Justice Anthony Kennedy, writing the majority opinion in the Gonzalez v. Carhart and Gonzales v. Planned Parenthood cases, said the law’s opponents “have not demonstrated that the act would be unconstitutional in a large fraction of relevant cases.”
Also voting in the majority were Chief Justice John Roberts and Justices Samuel Alito, Antonin Scalia and Clarence Thomas.

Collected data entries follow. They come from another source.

/-- Settles O54: the noise, then two frames. -/
theorem twoFramesBehindGarbageAreRecovered : Obligations.TwoFramesBehindGarbageAreRecovered := by
  intro s g r r' hs hg hq
  obtain ⟨-, -, hmax, -⟩ := hs.admissible
  obtain ⟨t, ht, hview, -⟩ := (((DecodesTo.nil.frame hmax r').frame hmax r).noises hg).exec hs
    (by rw [hq, List.append_nil, List.append_assoc])
  exact ⟨t, ht, by rw [hview, List.append_assoc]; rfl⟩

/-! ## Candidates that wait (R127 (c), R128 (b)) -/

/-- Settles O55: a candidate that is not all buffered stops the first iteration (step 5). -/
theorem falseHeaderStallsDecoding : Obligations.FalseHeaderStallsDecoding := by
  intro s len arrivals _ hcand hshort
  obtain ⟨-, -, hlen, -⟩ := id hcand
  exact exec_decode_of_stops arrivals (fromSeek_needBody hcand hshort) rfl (eventOf_needBody hlen _)

theorem candidate_take_encodeFrame {maxFrame : Nat} (hm : 8 ≤ maxFrame) (r : Reading) {k : Nat} (hk : 3 ≤ k) :
    Candidate maxFrame ((encodeFrame r).take k) 0x04 := by
  refine ⟨?_, ?_, ?_, by decide, hm⟩
  · rw [List.length_take, encodeFrame_length]
    omega
  · rw [List.getElem?_take_of_lt (by omega)]
    rfl
  · rw [List.getElem?_take_of_lt (by omega)]
    rfl

/-- Settles O52: by how many of the eight bytes are there, each of the three stops. -/
theorem truncatedFrameWaits : Obligations.TruncatedFrameWaits := by
  intro s r k hs hk hq
  obtain ⟨-, -, hmax, -⟩ := hs.admissible
  have hlength : s.q.length = k := by
    rw [hq, List.length_take, encodeFrame_length]
    omega
  split_ifs with h0 h2
  · have hempty : s.q = [] := List.length_eq_zero_iff.mp (hlength.trans h0)
    have hr : iterationOf s = .idle := by rw [iterationOf_eq, hempty, fromSeek_nil]
    exact exec_decode_nil_of_stops hr rfl rfl
  · have hheader : s.q[0]? = some 0xAA := by
      rw [hq, List.getElem?_take_of_lt (by omega)]
      rfl
    exact exec_decode_nil_of_stops (fromSeek_needLen hheader (by omega)) rfl rfl
  · have hcand : Candidate s.config.maxFrame s.q 0x04 := hq ▸ candidate_take_encodeFrame hmax r (by omega)
    obtain ⟨-, -, hlen, -⟩ := id hcand
    have hshort : s.q.length < (0x04 : Byte).toNat + 4 := by
      rw [hlength]
      exact Nat.lt_succ_of_le hk
    exact exec_decode_nil_of_stops (fromSeek_needBody hcand hshort) rfl (eventOf_needBody hlen _)

/-! ## A wrong checksum byte (R127 (d)) -/

theorem fromSeek_wireBytes_of_ne {maxFrame : Nat} (hm : 8 ≤ maxFrame) {r : Reading} {c : Byte}
    (hc : c ≠ frameChecksum r) :
    fromSeek maxFrame (wireBytes r.soilMoisture r.lightIntensity c) = .discard .checksumMismatch 0xAA := by
  have hcand : Candidate maxFrame (wireBytes r.soilMoisture r.lightIntensity c) 0x04 :=
    ⟨Nat.le_of_ble_eq_true rfl, rfl, rfl, by decide, hm⟩
  have hsum : cksum (((wireBytes r.soilMoisture r.lightIntensity c).drop 1).take 5) = frameChecksum r := rfl
  rw [fromSeek_candidate hcand, fromNeedBody_full (len := 0x04) (last := 0x55) (c := c) rfl rfl rfl,
    if_neg (not_not.mpr rfl), if_pos]
  exact fun h => hc (h.symm.trans hsum)

theorem readings_le_removed (r : IterResult) : 8 * r.readings.length ≤ removed r := by
  cases r <;> simp [IterResult.readings, removed]

/-- A DECODE without arrivals takes eight bytes for each reading. -/
theorem readings_le_of_no_arrivals (s : State) : 8 * (decodeRun [] 0 s).readings ≤ s.count := by
  generalize hnil : ([] : List (List Byte)) = arrivals
  induction arrivals, s using decode_induction with
  | stop arrivals s h =>
    rw [decodeRun_of_stops _ _ h]
    exact Nat.zero_le _
  | go arrivals s h ih =>
    subst hnil
    have hrest : 8 * (decodeRun [] 0 (iterate s)).readings ≤ (iterate s).count := ih rfl
    have hcount : (iterate s).count = s.count - removed (iterationOf s) := applyIteration_count _ _
    have hfits := removed_le_count s
    have hfirst := readings_le_removed (iterationOf s)
    rw [decodeRun_of_continues _ _ h, decodeRun_readings]
    change 8 * (0 + _ + (decodeRun [] 0 (iterate s)).readings) ≤ _
    omega

/-- Fewer than eight bytes and no arrivals: no reading. -/
theorem no_reading_of_count_lt {s : State} (h : s.count < 8) :
    (decodeRun [] 0 s).readings = 0 ∧ (decodeRun [] 0 s).state.rd = s.rd := by
  obtain ⟨rd, -, -, hrd, -, hcount, -⟩ := decodeRun_outputs [] 0 s
  have hle := readings_le_of_no_arrivals s
  have hnone : rd = [] := List.length_eq_zero_iff.mp (by omega)
  subst hnone
  exact ⟨hcount, hrd.trans (List.append_nil _)⟩

/-- Settles O53: the checksum test rejects the frame, and the seven bytes left hold no other. -/
theorem corruptedChecksumYieldsNoReading : Obligations.CorruptedChecksumYieldsNoReading := by
  intro s r c hs hc hq
  obtain ⟨-, -, hmax, -⟩ := hs.admissible
  have hr : iterationOf s = .discard .checksumMismatch 0xAA := by
    rw [iterationOf_eq, hq, fromSeek_wireBytes_of_ne hmax hc]
  have hrd : (iterate s).rd = s.rd := by simp [iterate, hr, IterResult.readings]
  constructor
  · refine ⟨_, exec_dstep s, ?_, ?_, hrd⟩
    · simp [iterate, hr, hq, removed]
    · simp [iterate, hr, eventOf]
  · have hseven : (iterate s).count < 8 := by
      have hcount : s.count = 8 := by rw [← s.q_length, hq, wireBytes_length]
      simp [iterate, hr, hcount, removed]
    obtain ⟨hnone, hsame⟩ := no_reading_of_count_lt hseven
    have hgo : (iterationOf s).stops = false := by rw [hr]; rfl
    refine ⟨_, exec_decode_of_continues [] hgo (w := iterate s) rfl, hsame.trans hrd, ?_⟩
    rw [List.tail_nil, hnone, hr]
    simp [iterate, IterResult.readings]

end Sys2Proof.Machine
end

section
/-! The statements of 43_frame_encoder.md: the frame word ENCODE answers (R140), the bytes SEND transmits (R143), and a
reading sent over a clean line to a receiver that decodes it (R44, R127 (a), R143). -/

namespace Sys2Proof.Machine

/-! ## ENCODE (R140) -/

theorem exec_encode (r : Reading) (s : State) :
    exec (.encode r) s = .next { s with txRes := s.txRes ++ [.frame (packFrame (encodeFrame r))] } := rfl

/-- Settles O32: each byte of the frame is the number that stands in its place of the frame word
(`extractLsb'_packFrame`). -/
theorem encodeBuildsTheFrame : Obligations.EncodeBuildsTheFrame := by
  intro s r
  have hsoil := r.soilMoisture.isLt
  have hlight := r.lightIntensity.isLt
  have hsum := (frameChecksum r).isLt
  have hchecksum : (packFrame (encodeFrame r)).extractLsb' 8 8 = frameChecksum r := extractLsb'_packFrame (by omega)
  refine ⟨fun arg => decode_tx_encode arg [] r, _, exec_encode r s, rfl, ?header, ?len, ?soilHi, ?soilLo, ?lightHi,
    ?lightLo, ?checksum, ?tail⟩
  case checksum => rw [hchecksum, frameChecksum_toNat]
  case header => exact extractLsb'_packFrame (by change _ = 0xAA; omega)
  case len => exact extractLsb'_packFrame (by change _ = 4; omega)
  case tail => exact extractLsb'_packFrame (by change _ = 0x55; omega)
  case soilHi => exact extractLsb'_packFrame (v := hiByte _) (by rw [hiByte_toNat]; omega)
  case soilLo => exact extractLsb'_packFrame (v := loByte _) (by rw [loByte_toNat]; omega)
  case lightHi => exact extractLsb'_packFrame (v := hiByte _) (by rw [hiByte_toNat]; omega)
  case lightLo => exact extractLsb'_packFrame (v := loByte _) (by rw [loByte_toNat]; omega)

/-! ## SEND (R143) -/

/-- `sendByte` once per byte is one append to `TX` (D16). -/
theorem sendBytes_eq (bs : List Byte) (s : State) : sendBytes bs s = { s with tx := s.tx ++ bs } := by
  induction bs generalizing s with
  | nil => rw [sendBytes, List.append_nil]
  | cons b rest ih => rw [sendBytes, ih, emitTx, List.append_assoc, List.singleton_append]

theorem exec_send (r : Reading) (s : State) :
    exec (.send r) s = .next { s with tx := s.tx ++ encodeFrame r, txRes := s.txRes ++ [.done] } := by
  rw [exec, execSend, sendBytes_eq, respond]

/-- Settles O34: the eight bytes are appended as one (`sendBytes_eq`). -/
theorem sendTransmitsTheFrameInOrder : Obligations.SendTransmitsTheFrameInOrder :=
  fun s r => ⟨fun arg => decode_tx_send arg [] r, exec_send r s, exec_encode r s, rfl, rfl, rfl⟩

/-! ## From sender to receiver (R44, R127 (a), R143) -/

/-- A run takes the first pending transaction and goes on with the rest. -/
theorem run_succ_of_exec {s t : State} {tr : Transaction} {rest : List Transaction} {i : Instr} (n : Nat)
    (ha : s.config.Admissible) (hinput : s.input = tr :: rest) (hdecode : decode tr = .ok i)
    (ht : exec i { s with input := rest } = .next t) : run (n + 1) s = run n t := by
  have hstep : step s = .next t := (stepRunsTheDecodedInstruction s tr rest i ha hinput hdecode).trans ht
  rw [run, hstep]

/-- A SEND as one step: in the view only the sender's two streams grow. -/
theorem run_send {s : State} {r : Reading} {rest : List Transaction} (n : Nat) (hs : s.Inv)
    (hinput : s.input = .txOp 0x90000 [] r :: rest) :
    ∃ t, run (n + 1) s = run n t ∧ t.Inv ∧
      t.view = { s.view with tx := s.tx ++ encodeFrame r, txRes := s.txRes ++ [.done], input := rest } :=
  ⟨_, run_succ_of_exec n hs.admissible hinput (decode_tx_send 0 [] r) (exec_send r _), hs.congr rfl rfl rfl rfl, rfl⟩

/-- Arrivals that fit are appended to the content, and none is evicted (R90). -/
theorem run_arrivals_of_fits {s : State} {bs : List Byte} {rest : List Transaction} (hs : s.Inv)
    (hfits : s.q.length + bs.length ≤ s.config.capacity) (hinput : s.input = bs.map Transaction.arr ++ rest) :
    ∃ t, run bs.length s = .next t ∧ t.Inv ∧ t.view = { s.view with q := s.q ++ bs, input := rest } := by
  have hview : (pushAll bs s).view = { s.view with q := s.q ++ bs } := by
    rw [view_pushAll hs, Nat.sub_eq_zero_of_le hfits, List.drop_zero]
  exact ⟨_, run_arrivals bs hs.admissible hinput, (hs.pushAll bs).congr rfl rfl rfl rfl,
    congrArg (fun v : View => { v with input := rest }) hview⟩

/-- A DECODE of a frame alone as one step (`roundTripDecodesOnce`). -/
theorem run_decode_of_frame {s : State} {r : Reading} (hs : s.Inv) (hq : s.q = encodeFrame r)
    (hinput : s.input = [.rxOp .polling 0x70000 [] []]) :
    ∃ t, run 1 s = .next t ∧
      t.view = { s.view with
        q := []
        rd := s.view.rd ++ [r]
        ev := s.view.ev ++ [acceptEvent, idleEvent]
        rxRes := s.view.rxRes ++ [.count 1]
        input := [] } := by
  obtain ⟨t, ht, hview, -⟩ := roundTripDecodesOnce { s with input := [] } r (hs.congr rfl rfl rfl rfl) hq
  exact ⟨t, run_succ_of_exec 0 hs.admissible hinput (decode_rx_decode 0 [] []) ht, hview⟩

/-- Settles O57: the SEND, the eight arrivals and the DECODE, one after the other; the frame fits because CAPACITY is at
least 8 (R6). -/
theorem readingTravelsFromSenderToReceiver : Obligations.ReadingTravelsFromSenderToReceiver := by
  intro s r hs hempty hinput
  obtain ⟨hcapacity, -⟩ := hs.admissible
  obtain ⟨u, hsend, hu, hviewU⟩ := run_send 9 hs hinput
  have hconfigU : u.config = s.config := congrArg View.config hviewU
  have hemptyU : u.q = [] := (congrArg View.q hviewU).trans hempty
  have hfits : u.q.length + (encodeFrame r).length ≤ u.config.capacity := by
    rw [hemptyU, hconfigU]
    exact hcapacity
  obtain ⟨v, harrive, hv, hviewV⟩ := run_arrivals_of_fits hu hfits (congrArg View.input hviewU)
  have hqV : v.q = encodeFrame r := (congrArg View.q hviewV).trans (congrArg (· ++ encodeFrame r) hemptyU)
  obtain ⟨t, hdecode, hviewT⟩ := run_decode_of_frame hv hqV (congrArg View.input hviewV)
  refine ⟨t, ?_, ?_⟩
  · calc run (9 + 1) s = run (8 + 1) u := hsend
      _ = run 1 v := run_add 1 harrive
      _ = .next t := hdecode
  · rw [hviewT, hviewV, hviewU]
    simp [State.view, hempty]

end Sys2Proof.Machine
end

section
/-! The statements of 60_exceptions.md: who may issue what (R162), which responses are failures (R150 to R152), the five
recovered errors of the decoder (R153 to R157), and that nothing halts the core (R161, R164). -/

namespace Sys2Proof.Machine

/-! ## What an instruction does to the responses and to what is pending (R150, R151, R152) -/

/-- The status an instruction is answered with: 1 for a failed PEEK, 2 for a failed POP, OK otherwise. -/
def statusOf (s : State) : Instr → BitVec 2
  | .peek offset => if s.q.length ≤ offset.toNat then 1 else 0
  | .pop => if s.q = [] then 2 else 0
  | .reset _ => 0
  | .cksum _ _ => 0
  | .push _ _ => 0
  | .size => 0
  | .dstep => 0
  | .decode _ => 0
  | .encode _ => 0
  | .send _ => 0
  | .frame _ _ _ => 0

theorem statusOf_eq_one_iff (s : State) (i : Instr) :
    statusOf s i = 1 ↔ ∃ offset, i = .peek offset ∧ s.q.length ≤ offset.toNat := by
  cases i with
  | peek offset => simp [statusOf]
  | pop => by_cases h : s.q = [] <;> simp [statusOf, h]
  | reset | cksum | push | size | dstep | decode | encode | send | frame => simp [statusOf]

Voting in the minority were Justices Paul Breyer, Ruth Bader Ginsburg, David Souter and John Paul Stevens.
In her dissenting opinion, Ginsburg said the decision “tolerates, indeed applauds, federal intervention to ban nationwide a procedure found necessary and proper in certain cases by the American College of Obstetricians and Gynecologists.” She added the decision “refuses to take ... seriously” previous Supreme Court decisions on abortion.
Six federal courts had ruled the act had unconstitutionally restricted a woman’s legal right to an abortion. In October the Supreme Court accepted cases from California — the Planned Parenthood case — and Nebraska — the Dr. Leroy Carhart case. The high court conducted oral arguments in November.
In what the law calls partial-birth abortion, also referred to as an “intact dilation and extraction,” a live fetus is partially delivered and an incision is made at the base of the skull, through which the brain is removed, and then the dead body is delivered the rest of the way.
In the 1990s, Congress had twice passed a ban on partial-birth abortions. Both times the bills were vetoed by Bill Clinton.
In 2003, Congress again passed a ban on partial-birth abortions, and the bill was signed into law by Bush.
In 2000, the Supreme Court struck down a Nebraska ban on partial-birth abortions. Writing for a 5-4 majority at that time, Breyer said the law imposed an undue burden on a woman’s right to make an abortion decision. Chief Justice William Rehnquist, who died in September 2005, and now-retired Justice Sandra Day O’Connor were both on the high court at the time this ruling was issued. O’Connor sided with the majority, and Rehnquist with the minority. Kennedy’s majority opinion said there was “medical disagreement whether the act’s prohibition would ever impose significant health risks on women” — a prohibition based in significant part on the finding that the procedure was never medically necessary — and that other procedures exist to abort late-term pregnancies.